5. Tienen razón Eyzaguirre y Góngora, al señalar el escepticismo, el positivismo (social, no jurídico), la falta deliberada de fundamento filosófico de la creación portaliana.

El pacto de Rousseau está tan ausente de él como el viejo y absoluto derecho divino de los reyes, o como la noción hispano-medioeval del poder venido de Dios al príncipe a través del pueblo.

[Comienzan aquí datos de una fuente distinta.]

theorem storeCands_keeps {P : State → Prop} (C : Keeps [.data, .swp] P) {d_1 cs_2 s_3} (hP3 : P s_3) : P (storeCands d_1 cs_2 s_3) := by
  unfold storeCands
  extract_lets -merge -useContext -underBinder +onlyGivenNames old0
  refine freshWords_keeps (C.mono (by decide)) ?_
  refine C.upd_swp (by decide) ?_
  exact hP3

theorem execCandidateWriterStart_keeps {P : State → Prop} (C : Keeps [.frame, .cnd, .data, .swp, .free] P) {dom_1 s_2} (hP2 : P s_2) : Next P (execCandidateWriterStart dom_1 s_2) := by
  unfold execCandidateWriterStart
  refine next_keeps ?_
  refine fabric_keeps (C.mono (by decide)) ?_ ?_
  · exact hP2
  · intro s0 hS1
    extract_lets -merge -useContext -underBinder +onlyGivenNames d2
    refine ite_keeps ?_ ?_
    · exact hS1
    · extract_lets -merge -useContext -underBinder +onlyGivenNames w3 __src4 x5 due6 __src7 s18 s29
      have h_s18 : P s18 := by
        unfold s18
        refine C.upd_cnd (by decide) ?_
        exact hS1
      try clear_value s18
      have h_s29 : P s29 := by
        unfold s29
        refine ite_keeps ?_ ?_
        · refine phaseDone_keeps (C.mono (by decide)) ?_
          exact h_s18
        · refine C.upd_free (by decide) ?_
          exact h_s18
      try clear_value s29
      refine setDom_keeps (C.mono (by decide)) ?_
      refine storeCands_keeps (C.mono (by decide)) ?_
      exact h_s29

theorem staleGoals_keeps {P : State → Prop} (C : Keeps [.cnd] P) {s_1} (hP1 : P s_1) : P (staleGoals s_1) := by
  unfold staleGoals
  extract_lets -merge -useContext -underBinder +onlyGivenNames stale0
  refine foldl_keeps (fun s1 x2 hS3 => ?_) _ _ ?_
  · refine queueAnswer_keeps (C.mono (by decide)) ?_
    refine endReq_keeps (C.mono (by decide)) ?_
    exact hS3
  · exact hP1

theorem staleNow_keeps {P : State → Prop} (C : Keeps [.cnd] P) {s_1} (hP1 : P s_1) : P (staleNow s_1) := by
  unfold staleNow
  extract_lets -merge -useContext -underBinder +onlyGivenNames stale0
  refine foldl_keeps (fun s1 x2 hS3 => ?_) _ _ ?_
  · refine queueAnswer_keeps (C.mono (by decide)) ?_
    refine endReq_keeps (C.mono (by decide)) ?_
    exact hS3
  · exact hP1

theorem openLists_keeps {P : State → Prop} (C : Keeps [.regs, .cnd, .sel] P) {s0_1} (hP1 : P s0_1) : P (openLists s0_1) := by
  unfold openLists
  extract_lets -merge -useContext -underBinder +onlyGivenNames s0 waiting1 firsts2 taken3 motion4
  have h_s0 : P s0 := by
    unfold s0
    refine staleGoals_keeps (C.mono (by decide)) ?_
    exact hP1
  try clear_value s0
  refine setFld_keeps (C.mono (by decide)) ?_
  refine C.upd_cnd_sel (by decide) ?_
  exact h_s0

theorem openLate_keeps {P : State → Prop} (C : Keeps [.regs, .cnd, .sel] P) {s_1} (hP1 : P s_1) : P (openLate s_1) := by
  unfold openLate
  extract_lets -merge -useContext -underBinder +onlyGivenNames s10
  have h_s10 : P s10 := by
    unfold s10
    refine staleNow_keeps (C.mono (by decide)) ?_
    exact hP1
  try clear_value s10
  refine ite_keeps ?_ ?_
  · exact h_s10
  · split
    · exact h_s10
    · refine ite_keeps ?_ ?_
      · exact h_s10
      · refine setFld_keeps (C.mono (by decide)) ?_
        refine C.upd_cnd_sel (by decide) ?_
        exact h_s10

theorem takePlanToGoal_keeps {P : State → Prop} (C : Keeps [.indlog, .regs, .cnd, .log, .queue, .swp, .sel, .sec, .bus, .sent, .free] P) {port_1 q_2 g_3 s_4} (hP4 : P s_4) : P (takePlanToGoal port_1 q_2 g_3 s_4) := by
  unfold takePlanToGoal
  refine fabric_keeps (C.mono (by decide)) ?_ ?_
  · exact hP4
  · intro s0 hS1
    refine takeRequest_keeps (C.mono (by decide)) ?_ ?_
    · intro s2 hS3
      refine openLate_keeps (C.mono (by decide)) ?_
      refine addPending_keeps (C.mono (by decide)) ?_
      exact hS3
    · exact hS1

theorem execPlanToGoal_keeps {P : State → Prop} (C : Keeps [.indlog, .regs, .cnd, .log, .queue, .swp, .sel, .sec, .bus, .sent, .free] P) {port_1 q_2 g_3 s_4} (hP4 : P s_4) : Next P (execPlanToGoal port_1 q_2 g_3 s_4) := by
  unfold execPlanToGoal
  refine next_keeps ?_
  refine takePlanToGoal_keeps (C.mono (by decide)) ?_
  exact hP4

theorem showPair_keeps {P : State → Prop} (C : Keeps [.regs] P) {s_1} (hP1 : P s_1) : P (showPair s_1) := by
  unfold showPair
  refine setFld_keeps (C.mono (by decide)) ?_
  refine setFlag_keeps (C.mono (by decide)) ?_
  refine setFlag_keeps (C.mono (by decide)) ?_
  exact hP1

theorem setPair_keeps {P : State → Prop} (C : Keeps [.regs, .pair] P) {p_1 s_2} (hP2 : P s_2) : P (setPair p_1 s_2) := by
  unfold setPair
  refine showPair_keeps (C.mono (by decide)) ?_
  refine C.upd_pair (by decide) ?_
  exact hP2

theorem woadEvent_keeps {P : State → Prop} (C : Keeps [.indlog, .regs, .log, .queue] P) {ev_1 sev_2 detail_3 s_4} (hP4 : P s_4) : P (woadEvent ev_1 sev_2 detail_3 s_4) := by
  unfold woadEvent
  refine report_keeps (C.mono (by decide)) ?_
  exact hP4

theorem degrade_keeps {P : State → Prop} (C : Keeps [.indlog, .regs, .log, .queue, .twin, .pair] P) {reason_1 s_2} (hP2 : P s_2) : P (degrade reason_1 s_2) := by
  unfold degrade
  refine ite_keeps ?_ ?_
  · exact hP2
  · extract_lets -merge -useContext -underBinder +onlyGivenNames p0
    refine woadEvent_keeps (C.mono (by decide)) ?_
    refine setFld_keeps (C.mono (by decide)) ?_
    refine setPair_keeps (C.mono (by decide)) ?_
    refine C.upd_twin (by decide) ?_
    exact hP2

theorem noteRejection_keeps {P : State → Prop} (C : Keeps [.indlog, .regs, .log, .queue, .twin, .pair] P) {s_1} (hP1 : P s_1) : P (noteRejection s_1) := by
  unfold noteRejection
  extract_lets -merge -useContext -underBinder +onlyGivenNames recent0 __src1 s12
  have h_s12 : P s12 := by
    unfold s12
    refine setSat_keeps (C.mono (by decide)) ?_
    refine C.upd_twin (by decide) ?_
    exact hP1
  try clear_value s12
  refine ite_keeps ?_ ?_
  · refine degrade_keeps (C.mono (by decide)) ?_
    exact h_s12
  · exact h_s12

theorem sendOffer_keeps {P : State → Prop} (C : Keeps [.twin, .sent, .free] P) {t_1 s_2} (hP2 : P s_2) : P (sendOffer t_1 s_2) := by
  unfold sendOffer
  refine ite_keeps ?_ ?_
  · exact hP2
  · extract_lets -merge -useContext -underBinder +onlyGivenNames o0
    refine sendWoad_keeps (C.mono (by decide)) ?_
    refine C.upd_twin_free (by decide) ?_
    exact hP2

theorem sendVerdict_keeps {P : State → Prop} (C : Keeps [.twin, .sent] P) {twin_1 v_2 detail_3 s_4} (hP4 : P s_4) : P (sendVerdict twin_1 v_2 detail_3 s_4) := by
  unfold sendVerdict
  refine ite_keeps ?_ ?_
  · exact hP4
  · refine sendWoad_keeps (C.mono (by decide)) ?_
    exact hP4

theorem sendDigests_keeps {P : State → Prop} (C : Keeps [.twin, .sent] P) {s_1} (hP1 : P s_1) : P (sendDigests s_1) := by
  unfold sendDigests
  extract_lets -merge -useContext -underBinder +onlyGivenNames ds0
  refine sendWoad_keeps (C.mono (by decide)) ?_
  refine C.upd_twin (by decide) ?_
  exact hP1

theorem setTile_keeps {P : State → Prop} (C : Keeps [.regs, .swp] P) {u_1 t_2 s_3} (hP3 : P s_3) : P (setTile u_1 t_2 s_3) := by
  unfold setTile
  refine setFld_keeps (C.mono (by decide)) ?_
  refine C.upd_swp (by decide) ?_
  exact hP3

theorem sepiaElement_keeps {P : State → Prop} (C : Keeps [.indlog, .regs, .log, .queue] P) {u_1 kind_2 cand_3 elem_4 a_5 timeout_6 s_7} (hP7 : P s_7) : P (sepiaElement u_1 kind_2 cand_3 elem_4 a_5 timeout_6 s_7) := by
  unfold sepiaElement
  extract_lets -merge -useContext -underBinder +onlyGivenNames c0 t1 s12
  have h_s12 : P s12 := by
    unfold s12
    refine countTile_keeps (C.mono (by decide)) ?_
    refine report_keeps (C.mono (by decide)) ?_
    exact hP7
  try clear_value s12
  refine ite_keeps ?_ ?_
  · exact h_s12
  · refine setFld_keeps (C.mono (by decide)) ?_
    refine setFld_keeps (C.mono (by decide)) ?_
    refine capture_keeps (C.mono (by decide)) ?_
    exact h_s12

theorem countSepia_keeps {P : State → Prop} (C : Keeps [.regs] P) {u_1 s_2} (hP2 : P s_2) : P (countSepia u_1 s_2) := by
  unfold countSepia
  refine bump_keeps (C.mono (by decide)) ?_
  exact hP2

theorem sepiaContact_keeps {P : State → Prop} (C : Keeps [.regs] P) {u_1 f_2 k_3 t_4 s_5} (hP5 : P s_5) : P (sepiaContact u_1 f_2 k_3 t_4 s_5).1 := by
  unfold sepiaContact
  extract_lets -merge -useContext -underBinder +onlyGivenNames s10
  have h_s10 : P s10 := by
    unfold s10
    refine countSepia_keeps (C.mono (by decide)) ?_
    exact hP5
  try clear_value s10
  try dsimp only
  exact h_s10

theorem placePair_keeps {P : State → Prop} (C : Keeps [.indlog, .regs, .wld, .log, .queue, .mem, .data] P) {u_1 x_2 k_3 i_4 s_5 t_6 f_7} (hP5 : P s_5) : P (placePair u_1 x_2 k_3 i_4 s_5 t_6 f_7).1 := by
  unfold placePair
  extract_lets -merge -useContext -underBinder +onlyGivenNames p0 req1
  split
  · try dsimp only
    exact hP5
  · split
    · try dsimp only
      exact hP5
    · extract_lets -merge -useContext -underBinder +onlyGivenNames a2 r3
      have h_r3 : P r3.2 := by
        unfold r3
        refine probeWord_keeps (C.mono (by decide)) ?_
        exact hP5
      try clear_value r3
      split
      · extract_lets -merge -useContext -underBinder +onlyGivenNames cell4 q5
        have h_q5 : P q5.1 := by
          unfold q5
          refine sepiaContact_keeps (C.mono (by decide)) ?_
          refine scheduleRewrite_keeps (C.mono (by decide)) ?_
          refine sepiaElement_keeps (C.mono (by decide)) ?_
          exact h_r3
        try clear_value q5
        try dsimp only
        exact h_q5
      · extract_lets -merge -useContext -underBinder +onlyGivenNames b6
        split
        · extract_lets -merge -useContext -underBinder +onlyGivenNames n7
          try dsimp only
          exact h_r3
        · try dsimp only
          exact h_r3

theorem placePairs_keeps {P : State → Prop} (C : Keeps [.indlog, .regs, .wld, .log, .queue, .mem, .data] P) {u x l r} (h : P r.1) : P (placePairs u x l r).1 := by
  induction l generalizing r with
  | nil => exact h
  | cons p rest ih =>
    obtain ⟨s, t, f⟩ := r
    obtain ⟨k, i⟩ := p
    cases f with
    | none => exact h
    | some f =>
      simp only [placePairs]
      have h1 : P (countTile u 0x12 (if (((pairsOf x).take f.placed).all fun p => decide (p.1 ≠ k)) then keepOutTest s x k else (.clear, 0)).2 s) :=
        countTile_keeps (C.mono (by decide)) h
      split
      · exact h
      · split
        · exact countTile_keeps (C.mono (by decide)) h
        · refine sepiaContact_keeps (C.mono (by decide)) (f_2 := f) (k_3 := k) (t_4 := t) ?_
          refine sepiaElement_keeps (C.mono (by decide)) ?_
          refine probeWord_keeps (C.mono (by decide)) ?_
          exact countTile_keeps (C.mono (by decide)) h
        · refine ih (placePair_keeps (C.mono (by decide)) ?_)
          exact countTile_keeps (C.mono (by decide)) h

No. La creación portaliana es un simple, ingenioso y realista mecanismo de go¬bierno, para que mande el Presidente de la República, «el resorte principal de la máquina» (Portales, enmarcado por la ley, y apoyado por las grandes fuerzas sociales de la época: la aristocracia, la Iglesia... «el peso de la noche» (Portales). El Presidente deviene institución –la Presidencia–, con su nobleza de la toga, la «casta sacerdotal» que dice Isidoro Errázuriz: aristócratas que su clase aparta por provincianos o por pobres; inteligentes; que becas y puestos gubernativos educan en el Instituto y la Universidad, para luego ser funcionarios presidenciales y (sin perder este carácter) parlamentarios oficialistas. Los Montt, los Varas, los Pérez de Arce, los Reyes. La Presidencia viene de la aristocracia, pero quien la ejerce se transmuta, es el árbitro de las luchas sociales entre la clase rectora y los grupos por debajo de ella.

Un político puede haber sido liberal y parlamentarista extremo y vo¬cinglero, mas, devenido Presidente –Santa María, Balmaceda–, la ins¬titución lo coge y lo envuelve, y se recubre con la capa de Portales.

El mecanismo portaliano no invoca ningún principio superior, sólo se justifica por sus logros.

El dominio del Pacífico, una vocación imperial, fue efectivamente un sueño de don Diego –quizás el único que se conozca en «el terrible hombre de los hechos»– pero nadie lo compartió, salvo quizás, brevemente, durante la borrachera de orgullo patrio consecutiva a la Guerra del Pacífico.

6. Finalmente, con razón señala Góngora que la creación portaliana murió el ‘91, a manos de la misma aristocracia que la había creado, cuando ésta no quiso ya seguirla tolerando.

Pero las rupturas históricas nunca son totales, y así –desde aquella creación– han llegado hasta nuestros días piezas fragmentarias del mecanismo destruido. V. gr.

• El proceso democrático y su paulatino perfeccionamiento.

• El Presidente, como padre y protector de los pobres, y árbitro de las diferencias sociales.

• El «Estado de Derecho» y su degeneración: el formalismo jurídico, la bondad necesaria de lo que es legal.

Vea el lector confirmado que el Ensayo de Góngora, como todas sus obras, y aún restringido a dos de los muchos aspectos que comprende, es fuente rica e infinita de análisis y debate sobre el pasado de Chile.